= John Vause =

Australian journalist

John Vause (born 22 August 1968) is an Australian journalist and Atlanta-based presenter who recently worked for CNN International until August 2025. Before that, he was a Beijing correspondent responsible for coverage of China and the region. Before CNN, he was the Los Angeles bureau chief for the Seven Network in Australia. He is one of a few reporters who covered 9/11 from New York, then travelled to Pakistan, and then to Afghanistan for the fall of the Taliban.

Vause has covered some of the biggest international stories in the 2000s; when he was based in Beijing, he reported around the region, including stories such as the assassination of Benazir Bhutto in Pakistan. Before Beijing, he was the network's senior reporter in Jerusalem – he was part of the team which won an Edward R Murrow award for CNN's coverage of the Israel-Hezbollah war in the summer of 2006. Before that he covered the rise of Hamas, the death of Yasser Arafat, the Israeli withdrawal from Gaza and the siege at the Church of the Nativity in Bethlehem.
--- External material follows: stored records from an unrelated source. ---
/-- Settles O57: whole numbers up to 2^53 are representable, so they round to themselves. -/
theorem integersToTwoTo53AreExact : Obligations.IntegersToTwoTo53AreExact := by
  refine ⟨fun n hn => roundTo_whole _ hn, fun n hn => ?_⟩
  rw [u2f, roundTo_whole false hn]
  exact f2u_whole (by omega)

/-! ### Patterns -/

theorem toNat_signed (neg : Bool) {low : Nat} (h : low < 2 ^ 63) :
    (signed neg low).toNat = neg.toNat * 2 ^ 63 + low := by
  rw [signed, BitVec.toNat_append, BitVec.toNat_ofBool, BitVec.toNat_ofNat, Nat.mod_eq_of_lt h,
    ← Nat.shiftLeft_add_eq_or_of_lt h, Nat.shiftLeft_eq]

theorem getLsbD_63_signed (neg : Bool) (low : Nat) : (signed neg low).getLsbD 63 = neg := by
  rw [signed, BitVec.getLsbD_append]
  cases neg <;> rfl

/-- Bit 63 of a pattern, as a number. -/
theorem toNat_getLsbD_63 (w : Word) : (w.getLsbD 63).toNat = w.toNat / 2 ^ 63 := by
  have := w.isLt
  rw [BitVec.getLsbD, Nat.testBit_eq_decide_div_mod_eq]
  rcases (by omega : w.toNat / 2 ^ 63 = 0 ∨ w.toNat / 2 ^ 63 = 1) with h | h <;> simp only [h] <;> rfl

/-- A pattern is its sign over its exponent and fraction fields. -/
theorem signed_fields (w : Word) :
    signed (w.getLsbD 63) ((w.extractLsb' 52 11).toNat * 2 ^ 52 + (w.extractLsb' 0 52).toNat) = w := by
  have := w.isLt
  apply BitVec.eq_of_toNat_eq
  rw [toNat_signed _ (by omega), toNat_getLsbD_63, BitVec.extractLsb'_toNat, BitVec.extractLsb'_toNat,
    Nat.shiftRight_eq_div_pow, Nat.shiftRight_eq_div_pow]
  omega

/-- The exponent and fraction fields of a pattern put together from a sign, an exponent and a fraction. -/
theorem fields_signed (neg : Bool) {exponent fraction : Nat} (he : exponent < 2 ^ 11) (hf : fraction < 2 ^ 52) :
    ((signed neg (exponent * 2 ^ 52 + fraction)).extractLsb' 52 11).toNat = exponent ∧
    ((signed neg (exponent * 2 ^ 52 + fraction)).extractLsb' 0 52).toNat = fraction := by
  have hw := toNat_signed neg (low := exponent * 2 ^ 52 + fraction) (by omega)
  constructor
  · rw [BitVec.extractLsb'_toNat, hw, Nat.shiftRight_eq_div_pow]; omega
  · rw [BitVec.extractLsb'_toNat, hw, Nat.shiftRight_eq_div_pow]; omega

/-- The bits of a magnitude are one number: its step's place and its significand, whose leading one counts as one more place. -/
theorem magnitudeBits_mul_two_pow {k s : Nat} (hk : k < 2 ^ 53) (hs : s = 0 ∨ 2 ^ 52 ≤ k) :
    magnitudeBits (k * 2 ^ s) = s * 2 ^ 52 + k := by
  rw [magnitudeBits, stepShift_mul_two_pow hk hs, Nat.mul_div_cancel _ (Nat.two_pow_pos s)]

/-- What a pattern of finite exponent reads as, from its fields. -/
theorem ofWord_signed (neg : Bool) {exponent fraction : Nat} (he : exponent < 2047) (hf : fraction < 2 ^ 52) :
    ofWord (signed neg (exponent * 2 ^ 52 + fraction)) =
      if exponent = 0 then .fin neg fraction else .fin neg ((2 ^ 52 + fraction) * 2 ^ (exponent - 1)) := by
  obtain ⟨hexponent, hfraction⟩ := fields_signed neg (he.trans (by norm_num)) hf
  simp only [ofWord, getLsbD_63_signed, hexponent, hfraction, if_neg he.ne]

theorem ofWord_signed_inf (neg : Bool) : ofWord (signed neg (2047 * 2 ^ 52)) = .inf neg := by
  obtain ⟨hexponent, hfraction⟩ := fields_signed neg (exponent := 2047) (fraction := 0) (by norm_num) (by norm_num)
  simp only [Nat.add_zero] at hexponent hfraction
  simp only [ofWord, getLsbD_63_signed, hexponent, hfraction, if_true]

/-- Every pattern comes back from its reading: the exponent and fraction fields are the bits of the magnitude. -/
theorem toWord_ofWord (w : Word) : toWord (ofWord w) = w := by
  have hfields := signed_fields w
  have hf := (w.extractLsb' 0 52).isLt
  simp only [ofWord]
  generalize (w.extractLsb' 52 11).toNat = exponent at *
  generalize (w.extractLsb' 0 52).toNat = fraction at *
  by_cases hinf : exponent = 2047
  · rw [if_pos hinf]
    by_cases hzero : fraction = 0
    · rw [hinf, hzero, Nat.add_zero] at hfields
      rwa [if_pos hzero, toWord]
    · rw [if_neg hzero, toWord]
  · rw [if_neg hinf]
    by_cases hsub : exponent = 0
    · have hbits := magnitudeBits_mul_two_pow (k := fraction) (s := 0) (by omega) (.inl rfl)
      rw [if_pos hsub, toWord]
      rw [Nat.pow_zero, Nat.mul_one] at hbits
      rwa [hbits, ← hsub]
    · have hbits := magnitudeBits_mul_two_pow (k := 2 ^ 52 + fraction) (s := exponent - 1) (by omega) (.inr (by omega))
      rw [if_neg hsub, toWord, hbits]
      convert hfields using 2; omega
He was also present for the sustained suicide bombing campaign by Palestinian militants during 2002. Vause's interview with a suicide bomber in 2004 won him a New York Festival award.
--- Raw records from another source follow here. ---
-- ==== Sys2Proof/Machine/State.lean ====
section
/-!
DEFINITION. The architectural state of one machine instance, whole (10_state.md, R20 to R36):
`( MEMSIZE, mem[0 .. MEMSIZE-1], ip, status, cause, finfo, inq, outq )`, and nothing else.
-/

namespace Sys2Proof.Machine

/-- Memory: the cells that are not 0, as (address, value) pairs in canonical form: addresses strictly rising, no pair
with value 0. A cell below `MEMSIZE` that is not listed is 0 (10_state.md R27, R36: "trailing cells default to 0").
Memory is addressed by cell and a cell has no bytes (20_memory.md R52; notes/assumptions/1.md). -/
abbrev Memory := List (Nat × Cell)

/-- The canonical form: equal memories are equal lists. -/
abbrev Memory.wf (m : Memory) : Prop :=
  m.Pairwise (fun p q => p.1 < q.1) ∧ ∀ p ∈ m, p.2 ≠ 0

/-- The run-state register (10_state.md R25). -/
inductive Status where
  | running
  /-- The last step found opcode 3 with an empty input queue; not terminal. -/
  | blocked
  /-- Opcode 99 was executed; terminal. -/
  | halted
  /-- A fatal condition occurred; terminal. -/
  | faulted
  deriving DecidableEq, Repr

/-- The values of the `cause` register (60_exceptions.md R221). -/
inductive Cause where
  | none
  | unknownOpcode
  | outOfBounds
  | illegalMode
  | arithmeticOverflow
  deriving DecidableEq, Repr

/-- A fatal condition with the value it records (60_exceptions.md R221): the instruction word `w` or the address `a`.
These are the hardware's exceptions; taking one (`takeFault`) is a next state, not a `Fault`. -/
inductive Exc where
  | unknownOpcode (w : Cell)
  | outOfBounds (a : Cell)
  | illegalMode (w : Cell)
  | arithmeticOverflow (w : Cell)
  deriving DecidableEq, Repr

/-- The state of one instance (10_state.md, head and R33). -/
structure State where
  /-- `MEMSIZE` (R27): constant from CONSTRUCT to the next CONSTRUCT. -/
  memSize : Nat
  /-- The memory cells (R27, R28). -/
  mem : Memory
  /-- The instruction pointer, a signed cell (R21). -/
  ip : Cell
  /-- The run-state register (R25). -/
  status : Status
  /-- The fault record: what happened (R26). -/
  cause : Cause
  /-- The fault record: the instruction word or the address (R26). -/
  finfo : Cell
  /-- The input queue, front first (R29). -/
  inq : List Cell
  /-- The output queue, front first (R30). -/
  outq : List Cell
  deriving DecidableEq, Repr

/-- The reasons a step could stop outside the machine's own exceptions. There are none: every fatal condition of the
spec is taken inside the machine (60_exceptions.md R226: status becomes Faulted), and the spec leaves no behaviour
undefined (93_implementation_defined.md Part 1). No step raises one (safe; notes/assumptions/5.md). -/
inductive Fault where
  deriving DecidableEq, Repr

/-- The reasons the model could refuse an instruction. -/
inductive Refusal where
  /-- Raised by an arm of `exec` whose instruction has no meaning yet (safe). No arm raises it: all nine have one. -/
  | notModelled (mnemonic : String)
  deriving DecidableEq, Repr

/-- What a step answers. -/
abbrev Outcome := Host.Outcome State Fault Refusal

/-- The state CONSTRUCT leaves (10_state.md R36) when the program is empty and no capacity is given: `MEMSIZE` is 0
and memory has no cell. A program comes from outside, by a CONSTRUCT of its own (notes/assumptions/3.md, 4.md). -/
def State.reset : State where
  memSize := 0
  mem := []
  ip := 0
  status := .running
  cause := .none
  finfo := 0
  inq := []
  outq := []

end Sys2Proof.Machine
end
In 2003, he presented CNN International's coverage of the Iraq War from Kuwait, before crossing into Iraq as a reporter, moving from Basra in the south all the way to Baghdad, staying in the country for three months, then driving to Jerusalem to cover the Aqaba Summit, which outlined the US vision for a Palestinian State and Road Map to peace. In 2007, he visited State Elementary School Menteng 01 in Indonesia which the then-presidential candidate Barack Obama had attended for one year and found that each student received two hours of religious instruction per week in their own faith, contrary to some false rumours that were then circulating by Insight on the News.
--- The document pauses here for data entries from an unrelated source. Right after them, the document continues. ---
-- ==== Sys2Proof/Machine/System.lean ====
section
/-!
DEFINITION. Several instances and one host (10_state.md R34; 46_host_interface.md R203; 60_exceptions.md R243): a system
is independent machines plus a host that interleaves commands, and the interleaving is the host's choice.
-/

namespace Sys2Proof.Machine

/-- The instances a host drives, by number. A slot that holds nothing has had no CONSTRUCT yet (10_state.md R36). -/
structure System where
  slots : List (Option State)
  deriving DecidableEq, Repr

/-- A command on a slot. Before the first CONSTRUCT no instance exists and no command other than CONSTRUCT may be
issued (decision D20, 93_implementation_defined.md U13): it is refused and nothing changes. -/
def slotPerform (mm : Config.MaxMem) (fuel : Nat) (c : Command) (x : Option State) :
    Option (Option State × Response) :=
  match x with
  | some s =>
    match perform mm fuel c s with
    | some (t, r) => some (some t, r)
    | none => none
  | none =>
    match c with
    | .construct src cap =>
      match construct mm src cap with
      | some t => some (some t, .ack)
      | none => some (none, .refused)
    | .getMem _ => some (none, .refused)
    | .setMem _ _ => some (none, .refused)
    | .inPush _ => some (none, .refused)
    | .outPop => some (none, .refused)
    | .readInq => some (none, .refused)
    | .readOutq => some (none, .refused)
    | .replaceInq _ => some (none, .refused)
    | .replaceOutq _ => some (none, .refused)
    | .step => some (none, .refused)
    | .run => some (none, .refused)

/-- One host command on the instance of slot `n`; `none` when the command does not return, or when there is no such
slot. -/
def System.perform (mm : Config.MaxMem) (fuel : Nat) (n : Nat) (c : Command) (y : System) :
    Option (System × Response) :=
  match y.slots[n]? with
  | none => none
  | some x =>
    match slotPerform mm fuel c x with
    | none => none
    | some (x', r) => some (⟨y.slots.set n x'⟩, r)

/-- Queue hand-off of one value (46_host_interface.md R203): OUT_POP from instance `src`, and if it gave a value,
IN_PUSH it to instance `dst`. -/
def System.handOff (mm : Config.MaxMem) (src dst : Nat) (y : System) : Option System :=
  match y.perform mm 0 src .outPop with
  | none => none
  | some (y', .value v) =>
    match y'.perform mm 0 dst (.inPush v) with
    | none => none
    | some (y'', _) => some y''
  | some (y', _) => some y'

end Sys2Proof.Machine
end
In November 2015 he came under criticism for an interview of Yasser Louati, spokesperson for an anti-Islamophobia group, Collective Against Islamophobia in France, in which he suggested that the Muslim community should take responsibility for terrorist attacks committed by Muslims.

He graduated with a Bachelor of Arts from the University of Queensland in 1988.

He is married to actress Tushka Bergen and the couple have one child, Katie Vause.